Я закурил – обычный табак – и подумал, что это интересные соображения. Но высказывать их вдове и траурной процессии сейчас не стоит. Безусловно, в душе все, даже безутешная женщина, согласятся со мной, но для виду им придется огорчиться. К чему? Поэтому я лишь отступил поглубже в тень склепа корнета с какой-то сложной немецкой фамилией – судя по слезливой надписи на камне, ему было всего восемнадцать лет, – сломавшего себе шею во время конной прогулки. Склеп был небольшой, и дым от сигареты стал собираться под куполом.
Когда закапывали Анну-Марию, я был совершенно спокоен. Совсем как герой «Колокола», который не остался на похоронах любимой женщины, думал я. А потом вспомнил, что Анну-Марию это ужасно бы разозлило. И решил было не сравнивать, да потом вспомнил, что Анны-Марии, собственно, больше нет.
– Гроб Анны-Марии был похож на посылку, знаете? – сказал я отцу Николаю, – Ее бы порадовало.
Гроб и в самом деле был какой-то… нетрагичный, что ли.

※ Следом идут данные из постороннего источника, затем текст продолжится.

/-- An orbit has as many points as its period, however often it is gone round. -/
theorem card_image_iterate_range {α : Type} [DecidableEq α] {f : α → α} {x : α} {n : Nat} (hn : 0 < n)
    (h : IsPeriodicPt f n x) : #((range n).image (f^[·] x)) = minimalPeriod f x := by
  have hpos : 0 < minimalPeriod f x := h.minimalPeriod_pos hn
  have himage : (range n).image (f^[·] x) = (range (minimalPeriod f x)).image (f^[·] x) := by
    refine Subset.antisymm (fun y hy => ?_) (image_subset_image (range_mono (h.minimalPeriod_le hn)))
    obtain ⟨m, -, rfl⟩ := mem_image.mp hy
    exact mem_image.mpr ⟨m % minimalPeriod f x, mem_range.mpr (Nat.mod_lt _ hpos), iterate_mod_minimalPeriod_eq⟩
  rw [himage, card_image_of_injOn, card_range]
  simpa using iterate_injOn_Iio_minimalPeriod

theorem toFinset_map_eq_image {α β : Type} [DecidableEq α] [DecidableEq β] (f : α → β) (l : List α) :
    (l.map f).toFinset = l.toFinset.image f :=
  Multiset.toFinset_map f l

/-- A schedule has as many round keys as its halves have rotations: `CUM` takes all four values. -/
theorem dedup_length_generate (key : U8) :
    (generate key).toList.dedup.length = minimalPeriod rotateBoth (seedHalves key) := by
  have hcum : ((List.range 16).map cumShift).toFinset = range 4 := by decide
  have hinj : Set.InjOn roundKeyOf ((range 4).image (rotateBoth^[·] (seedHalves key)) : Finset (U4 × U4)) := by
    intro g hg h hh heq
    obtain ⟨m, -, rfl⟩ := mem_image.mp hg
    obtain ⟨n, -, rfl⟩ := mem_image.mp hh
    exact iterate_rotateBoth_eq_of_roundKeyOf heq
  calc (generate key).toList.dedup.length
      = #((range 4).image fun n => roundKeyOf (rotateBoth^[n] (seedHalves key))) := by
        rw [← List.card_toFinset, toList_generate, toFinset_map_eq_image, hcum]
    _ = #((range 4).image (rotateBoth^[·] (seedHalves key))) := by
        rw [← card_image_of_injOn hinj, image_image]
        rfl
    _ = minimalPeriod rotateBoth (seedHalves key) :=
        card_image_iterate_range (by decide) (isPeriodicPt_four_rotateBoth _)

theorem countP_range_eq_card (p : U8 → Bool) :
    (List.range 256).countP (fun n => p (BitVec.ofNat 8 n)) = #{key | p key = true} := by
  have hcard : (List.range 256).countP (fun n => p (BitVec.ofNat 8 n)) =
      #{n ∈ range 256 | p (BitVec.ofNat 8 n) = true} := by
    rw [List.countP_eq_length_filter, ← List.toFinset_card_of_nodup (List.nodup_range.filter _), List.toFinset_filter,
      List.toFinset_range]
  rw [hcard]
  refine card_nbij' (BitVec.ofNat 8) BitVec.toNat (fun n hn => ?_) (fun key hkey => ?_) (fun n hn => ?_)
    (fun key _ => by simp)
  · simpa using (mem_filter.mp hn).2
  · simpa [key.isLt] using hkey
  · simpa using (mem_filter.mp hn).1

/-- Each pair of halves is that of one master key. -/
theorem countP_dedup_length_generate (k : Nat) :
    (List.range 256).countP (fun n => (generate (BitVec.ofNat 8 n)).toList.dedup.length == k) =
      #{h | minimalPeriod rotateBoth h = k} := by
  rw [countP_range_eq_card fun key => (generate key).toList.dedup.length == k]
  exact card_bijective seedHalves seedHalves_bijective fun key => by simp [dedup_length_generate]

theorem card_isPeriodicPt_rotateBoth (n : Nat) :
    #{h | IsPeriodicPt rotateBoth n h} = #{c | IsPeriodicPt rotl4 n c} ^ 2 := by
  rw [sq, ← card_product, ← filter_product, univ_product_univ]
  simp only [isPeriodicPt_prodMap]

theorem minimalPeriod_eq_two_pow_succ_iff {α : Type} {f : α → α} {x : α} {k : Nat} :
    minimalPeriod f x = 2 ^ (k + 1) ↔ IsPeriodicPt f (2 ^ (k + 1)) x ∧ ¬ IsPeriodicPt f (2 ^ k) x := by
  constructor
  · intro h
    have hlt : 2 ^ k < minimalPeriod f x := h ▸ Nat.pow_lt_pow_succ Nat.one_lt_two
    exact ⟨h ▸ isPeriodicPt_minimalPeriod f x, not_isPeriodicPt_of_pos_of_lt_minimalPeriod (by positivity) hlt⟩
  · exact fun ⟨hper, hnot⟩ => minimalPeriod_eq_prime_pow hnot hper

/-- The pairs of period `2 ^ (k + 1)`: those that so many rotations keep, without those that half as many do. -/
theorem card_minimalPeriod_rotateBoth (k : Nat) :
    #{h | minimalPeriod rotateBoth h = 2 ^ (k + 1)} =
      #{c | IsPeriodicPt rotl4 (2 ^ (k + 1)) c} ^ 2 - #{c | IsPeriodicPt rotl4 (2 ^ k) c} ^ 2 := by
  have hsub : univ.filter (IsPeriodicPt rotateBoth (2 ^ k)) ⊆ univ.filter (IsPeriodicPt rotateBoth (2 ^ (k + 1))) :=
    monotone_filter_right _ fun h _ hper => hper.mul_const 2
  simp only [minimalPeriod_eq_two_pow_succ_iff]
  rw [filter_and_not, card_sdiff_of_subset hsub, card_isPeriodicPt_rotateBoth, card_isPeriodicPt_rotateBoth]

/-- Two rotations keep 4 halves and one keeps 2. -/
theorem card_minimalPeriod_two : #{h | minimalPeriod rotateBoth h = 2} = 12 :=
  (card_minimalPeriod_rotateBoth 0).trans (by decide)

/-- Four rotations keep all 16 halves and two keep 4. -/
theorem card_minimalPeriod_four : #{h | minimalPeriod rotateBoth h = 4} = 240 :=
  (card_minimalPeriod_rotateBoth 1).trans (by decide)

/-- Settles O8: each clause by how the pair of halves rotates (fixed, of period 2 or 4), and every pair is that of one
key. -/
theorem keyScheduleProperties : Obligations.KeyScheduleProperties := by
  refine ⟨fun key => ?groups,
    fun key hc hd => (generate_constant_iff key).mpr ((isFixedPt_rotateBoth_iff _).mpr ⟨hc, hd⟩),
    fun key => (generate_constant_iff key).trans (isFixedPt_seedHalves_iff key),
    generate_eq_replicate rfl, generate_eq_replicate rfl, generate_eq_replicate rfl, generate_eq_replicate rfl,
    (countP_dedup_length_generate 2).trans card_minimalPeriod_two,
    (countP_dedup_length_generate 4).trans card_minimalPeriod_four, generate_injective⟩
  case groups =>
    have hsame (i j : Fin 16) (h : cumShift i = cumShift j) := getElem_generate_congr key h
    exact ⟨⟨hsame 2 4 rfl, hsame 4 6 rfl, hsame 6 15 rfl⟩, ⟨hsame 0 9 rfl, hsame 9 11 rfl, hsame 11 13 rfl⟩,
      ⟨hsame 1 3 rfl, hsame 3 5 rfl, hsame 5 7 rfl⟩, ⟨hsame 8 10 rfl, hsame 10 12 rfl, hsame 12 14 rfl⟩⟩

end Sys2Proof.Machine
end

Анна-Мария и в этом проявила недюжинную жизнерадостность, думал я. Для начала скажу, что Анна-Мария избавила меня от мучительного сравнения. Я не сравнивал окостеневшую и мертвую Анну-Марию с живой, прелестной и розовенькой Анной-Марией. Гроб был закрытый, потому что, как объяснили мне, если гражданин Молдавии погибает за пределами страны и похоронить его в общепринятые три дня не получается, гроб лучше закрыть. К тому же перевозка тел осуществляется только в закрытых гробах. Я не удивился – мне доводилось присутствовать на похоронах молдаван-гастарбайтеров, которых сотнями свозили в страну из России, Италии и Португалии в закрытых гробах. Какая ирония! Анна-Мария, дочь молдавского бюрократа-националиста – а именно они и ввергли страну в дерьмо нищеты и исхода рабочих-рабов, – похоронена, словно какая-то нелегалка, попавшая под каток в Италии!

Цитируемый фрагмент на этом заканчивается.